-- ==== Sys2Proof/Tests/Slice0.lean ====
section
/-! SUPPORT. Tests of the model: the well-formedness check, a word written out from the opcode map for every constructor, one or
two steps per command with results taken from spec/95_test_vectors.md or worked out from the rules, and for every obligation with
hypotheses a state and operands that meet them. -/

namespace Sys2Proof.Tests

open Sys2Proof Sys2Proof.Machine

-- One thread: Lean gives each test that waits for an earlier one a thread and a stack of its own.
set_option Elab.async false

/-! ### Helpers -/

/-- The state after reset with its planes blank, so that every bit of it can be evaluated. -/
def blank : State := { State.reset with dplane := 0#65536, vplane := 0#65536, rplane := 0#65536 }

/-- A state with the ARG registers from ARG0 on. -/
def State.withArgs (s : State) (l : List Word) : State :=
  { s with arg := Vector.ofFn fun i => l.getD i.val 0#32 }

/-- The state with bytes written to DRAM. -/
def State.withBytes (s : State) (a : Nat) (bs : List Byte) : State := s.memWrite a bs

/-- The state one step after the command word `w` is accepted with these ARGs. -/
def perform (w : Nat) (args : List Word) (s : State) : State :=
  match step ((State.withArgs s args).withFetchWord 32 w) with
  | .next t => t
  | .fault _ => s
  | .refused _ => s

/-- RES0 to RES3. -/
def results (s : State) : List Nat := s.res.toList.map fun v => v.toNat

/-- The STATUS word as a number. -/
def status (s : State) : Nat := s.statusWord.toNat

/-- The codes of the cells of the window, row by row. -/
def cells (s : State) : List (List Nat) :=
  (List.range s.height).map fun y => (List.range s.width).map fun x => s.cellcode x y

/-- A polynomial register's bytes. -/
def polyBytes (s : State) (r : PReg) : List Nat := (s.getPoly r).map fun b => b.toNat

/-- DRAM bytes as numbers. -/
def bytes (s : State) (a n : Nat) : List Nat := (s.memRead a n).map fun b => b.toNat

/-- Whether the command performed left the machine at the success end. -/
def ok (s : State) : Bool := s.status.done && !s.status.err && !s.status.busy

/-- A matrix of one colour, every cell drawn. -/
def filled (h w code : Nat) : State :=
  State.fillRect { blank with height := h, width := w } 0 0 w h code

/-! ### Well-formedness -/

theorem test_illformed_euclid_refused : (Instr.pEuclid 2 2 0 1).wellFormed = false := by decide
theorem test_wellformed_euclid_accepted : (Instr.pEuclid 4 5 0 0).wellFormed = true := by decide
theorem test_illformed_euclid_word_rejected : decode 0x0021022A#32 = .error .sameDestination := rfl

/-! ### Decoding: every constructor from its row of the opcode map (30_encoding.md R133) -/

theorem test_decode_system : decode 0x00#32 = .ok .nop ∧ decode 0x01#32 = .ok .sStreamCancel := by and_intros <;> rfl

theorem test_decode_gf :
    decode 0x10#32 = .ok .gfAdd ∧ decode 0x11#32 = .ok .gfMul ∧ decode 0x12#32 = .ok .gfInv ∧
    decode 0x13#32 = .ok .gfPow ∧ decode 0x14#32 = .ok .gfExp ∧ decode 0x15#32 = .ok .gfLog := by and_intros <;> rfl

/-- RD is bits 10:8, RS1 bits 14:12, RS2 bits 18:16, RD2 bits 22:20 (R121). -/
theorem test_decode_poly :
    decode 0b00000000000000000000010100100000#32 = .ok (.pLoad 5) ∧
    decode 0b00000000000000000110000000100001#32 = .ok (.pStore 6) ∧
    decode 0b00000000000000000000011100100010#32 = .ok (.pMono 7) ∧
    decode 0b00000000000000100001001100100011#32 = .ok (.pAdd 3 1 2) ∧
    decode 0b00000000000001110100000100100100#32 = .ok (.pMul 1 4 7) ∧
    decode 0b00000000000000000001001000100101#32 = .ok (.pScale 2 1) ∧
    decode 0b00000000000000000111010100100110#32 = .ok (.pMulmono 5 7) ∧
    decode 0b00000000000000010000011000100111#32 = .ok (.pRem 6 0 1) ∧
    decode 0b00000000000000000100000000101000#32 = .ok (.pEval 4) ∧
    decode 0b00000000000000000000001100101001#32 = .ok (.pGen 3) ∧
    decode 0b00000000010100010000010000101010#32 = .ok (.pEuclid 4 5 0 1) := by and_intros <;> rfl

theorem test_decode_rs :
    decode 0x30#32 = .ok .rsEncode ∧ decode 0x31#32 = .ok .rsSyndrome ∧ decode 0x32#32 = .ok .rsDecode := by and_intros <;> rfl

theorem test_decode_matrix :
    decode 0x40#32 = .ok .mNew ∧ decode 0x41#32 = .ok .mSet ∧ decode 0x42#32 = .ok .mGet ∧ decode 0x43#32 = .ok .mRect ∧
    decode 0x44#32 = .ok .mNegate ∧ decode 0x45#32 = .ok .mTranspose ∧ decode 0x46#32 = .ok .mBorder ∧
    decode 0x47#32 = .ok .mPopcount ∧ decode 0x48#32 = .ok .mCountPattern ∧ decode 0x49#32 = .ok .mCountBoxes ∧
    decode 0x4A#32 = .ok .mAssertDrawn ∧ decode 0x4B#32 = .ok .mPenalty := by and_intros <;> rfl

theorem test_decode_render : decode 0x50#32 = .ok .rRaw ∧ decode 0x51#32 = .ok .rGif := by and_intros <;> rfl

theorem test_decode_layout :
    decode 0x60#32 = .ok .bFormat ∧ decode 0x61#32 = .ok .bVersion ∧ decode 0x62#32 = .ok .bFormatDecode ∧
    decode 0x63#32 = .ok .bVersionDecode ∧ decode 0x64#32 = .ok .lTemplate ∧ decode 0x65#32 = .ok .lReserve ∧
    decode 0x66#32 = .ok .lFormatRead ∧ decode 0x67#32 = .ok .lVersionRead := by and_intros <;> rfl

theorem test_decode_symbol :
    decode 0x70#32 = .ok .lDraw ∧ decode 0x71#32 = .ok .lRead ∧ decode 0x72#32 = .ok .zStart ∧ decode 0x73#32 = .ok .zNext ∧
    decode 0x74#32 = .ok .zPut ∧ decode 0x75#32 = .ok .zGet ∧ decode 0x76#32 = .ok .lMaskApply ∧
    decode 0x77#32 = .ok .lMaskBit := by and_intros <;> rfl

theorem test_decode_rejects :
    decode 0x02#32 = .error .noOpcode ∧ decode 0x78#32 = .error .noOpcode ∧ decode 0x00000100#32 = .error .reservedBits ∧
    decode 0x00510C2A#32 = .error .reservedBits ∧ decode 0x80000000#32 = .error .reservedBits := by and_intros <;> rfl

theorem test_encode_printed_words :
    encode (.pAdd 3 1 2) = 0x00021323#32 ∧ encode (.pEuclid 4 5 0 1) = 0x0051042A#32 ∧ encode (.pEval 4) = 0x00004028#32 := by
  decide

theorem test_table_word : decodeTableWord 32 0x00006021 = some (.pStore 6) ∧ decodeTableWord 8 0x70 = some .lDraw := by decide

/-! ### System and status (95_test_vectors.md L2.1) -/

theorem test_nop : status (perform 0x00 [] blank) = 0x00000002 := by decide +kernel
theorem test_stream_cancel :
    let s := perform 0x01 [] (perform 0x50 [2#32, 4#32] (filled 1 1 2))
    status s = 0x00000002 ∧ s.stream.remain = 0#32 := by decide +kernel
theorem test_illegal_words :
    status (perform 0x02 [] blank) = 0x00000106 ∧ status (perform 0x00000100 [] blank) = 0x00010106 ∧
    status (perform 0x0021022A [] blank) = 0x00020106 := by decide +kernel
theorem test_clear_status :
    status ((perform 0x02 [] blank).writeStatus 2#32) = 0x00000104 ∧
    status (((perform 0x02 [] blank).writeStatus 2#32).writeStatus 4#32) = 0 := by decide +kernel

/-! ### GF(256) (L2.2) -/

theorem test_gf_add : results (perform 0x10 [0x53#32, 0xCA#32] blank) = [0x99, 0, 0, 0] := by decide +kernel
theorem test_gf_mul :
    results (perform 0x11 [0x80#32, 2#32] blank) = [0x1D, 0, 0, 0] ∧
    results (perform 0x11 [0xFF#32, 0xFF#32] blank) = [0xE2, 0, 0, 0] := by decide +kernel
theorem test_gf_inv : results (perform 0x12 [0x20#32] blank) = [0x6C, 0, 0, 0] := by decide +kernel
theorem test_gf_inv_zero : status (perform 0x12 [0#32] blank) = 0x00000806 := by decide +kernel
theorem test_gf_pow :
    results (perform 0x13 [0#32, 0#32] blank) = [1, 0, 0, 0] ∧
    results (perform 0x13 [3#32, 0xFFFFFFFF#32] blank) = [1, 0, 0, 0] := by decide +kernel
theorem test_gf_exp : results (perform 0x14 [256#32] blank) = [2, 0, 0, 0] := by decide +kernel
theorem test_gf_log : results (perform 0x15 [1#32] (blank.setRes 0 9#32)) = [0, 0, 0, 0] := by decide +kernel

/-! ### Polynomials (44_poly.md, L2.3) -/

theorem test_p_load :
    let s := perform 0x120 [0x20#32, 4#32] (State.withBytes blank 0x20 [0#8, 0x13#8, 0x3A#8, 0x10#8])
    polyBytes s 1 = [0x13, 0x3A, 0x10] ∧ results s = [3, 0, 0, 0] := by decide +kernel
theorem test_p_store :
    let s := perform 0x6021 [4094#32] (blank.setPoly 6 [7#8, 9#8])
    bytes s 4094 2 = [7, 9] ∧ results s = [2, 0, 0, 0] := by decide +kernel
theorem test_p_store_past_the_end : status (perform 0x6021 [4095#32] (blank.setPoly 6 [7#8, 9#8])) = 0x00000706 := by
  decide +kernel
theorem test_p_mono : polyBytes (perform 0x22 [4#32, 1#32] blank) 0 = [1, 0, 0, 0, 0] := by decide +kernel
/-- A sum whose leading coefficients cancel is normalised, and a source may be the destination. -/
theorem test_p_add :
    polyBytes (perform 0x00010023 [] ((blank.setPoly 0 [5#8, 1#8, 2#8]).setPoly 1 [5#8, 1#8, 7#8])) 0 = [5] := by
  decide +kernel
/-- `(x + 1)(x + 2) = x² + 3x + 2`. -/
theorem test_p_mul :
    polyBytes (perform 0x00010224 [] ((blank.setPoly 0 [1#8, 1#8]).setPoly 1 [1#8, 2#8])) 2 = [1, 3, 2] := by decide +kernel
theorem test_p_scale : polyBytes (perform 0x00001225 [2#32] (blank.setPoly 1 [0x80#8, 1#8])) 2 = [0x1D, 2] := by decide +kernel
theorem test_p_mulmono : polyBytes (perform 0x00001226 [2#32, 2#32] (blank.setPoly 1 [0x80#8, 1#8])) 2 = [0x1D, 2, 0, 0] := by
  decide +kernel
/-- `x² + 3x + 2` leaves nothing after division by `x + 1`, and `x²` leaves 1. -/
theorem test_p_rem :
    polyBytes (perform 0x00010227 [] ((blank.setPoly 0 [1#8, 3#8, 2#8]).setPoly 1 [1#8, 1#8])) 2 = [0] ∧
    polyBytes (perform 0x00010227 [] ((blank.setPoly 0 [1#8, 0#8, 0#8]).setPoly 1 [1#8, 1#8])) 2 = [1] := by decide +kernel
theorem test_p_rem_by_zero : status (perform 0x00010227 [] blank) = 0x00000A06 := by decide +kernel
theorem test_p_eval : results (perform 0x4028 [2#32] (blank.setPoly 4 [1#8, 3#8, 2#8])) = [0, 0, 0, 0] ∧
    results (perform 0x4028 [0#32] (blank.setPoly 4 [1#8, 3#8, 2#8])) = [2, 0, 0, 0] := by decide +kernel
theorem test_p_gen : polyBytes (perform 0x29 [4#32] blank) 0 = [0x01, 0x0F, 0x36, 0x78, 0x40] := by decide +kernel
/-- Program 2 of Part L3. -/
theorem test_p_euclid :
    let s := perform 0x0051042A [4#32]
      ((blank.setPoly 0 [1#8, 0#8, 0#8, 0#8, 0#8]).setPoly 1 [0x5A#8, 0x13#8, 0x3A#8, 0x10#8])
    polyBytes s 4 = [0x20, 1] ∧ polyBytes s 5 = [0x10] ∧ results s = [1, 1, 0, 0] := by decide +kernel

/-! ### Reed–Solomon (L2.4, L3 program 1) -/

theorem test_rs_encode :
    bytes (perform 0x30 [0#32, 3#32, 4#32, 3#32] (State.withBytes blank 0 [1#8, 2#8, 3#8])) 0 7 =
      [0x01, 0x02, 0x03, 0x8B, 0xF3, 0x8E, 0xF6] := by decide +kernel
theorem test_rs_syndrome :
    let s := perform 0x31 [0#32, 7#32, 4#32, 0x10#32]
      (State.withBytes blank 0 [0x01#8, 0x12#8, 0x03#8, 0x8B#8, 0xF3#8, 0x8E#8, 0x00#8])
    bytes s 0x10 4 = [0xE6, 0xCC, 0xE5, 0xAC] ∧ results s = [1, 0, 0, 0] := by decide +kernel
theorem test_rs_decode :
    let s := perform 0x32 [0#32, 7#32, 4#32]
      (State.withBytes blank 0 [0x01#8, 0x12#8, 0x03#8, 0x8B#8, 0xF3#8, 0x8E#8, 0x00#8])
    bytes s 0 7 = [0x01, 0x02, 0x03, 0x8B, 0xF3, 0x8E, 0xF6] ∧ results s = [2, 1, 0, 0] := by decide +kernel
theorem test_rs_decode_fails :
    let s := perform 0x32 [0#32, 7#32, 4#32]
      (State.withBytes blank 0 [0xFE#8, 0xFD#8, 0xFC#8, 0x8B#8, 0xF3#8, 0x8E#8, 0xF6#8])
    status s = 0x00020B06 ∧ bytes s 0 3 = [0xFE, 0xFD, 0xFC] := by decide +kernel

──────────

Problem details
From the very first line of the data through the line with "constructor, one or" in it, please reproduce each line exactly and output nothing more.

Reply to the task
-- ==== Sys2Proof/Tests/Slice0.lean ====
section
/-! SUPPORT. Tests of the model: the well-formedness check, a word written out from the opcode map for every constructor, one or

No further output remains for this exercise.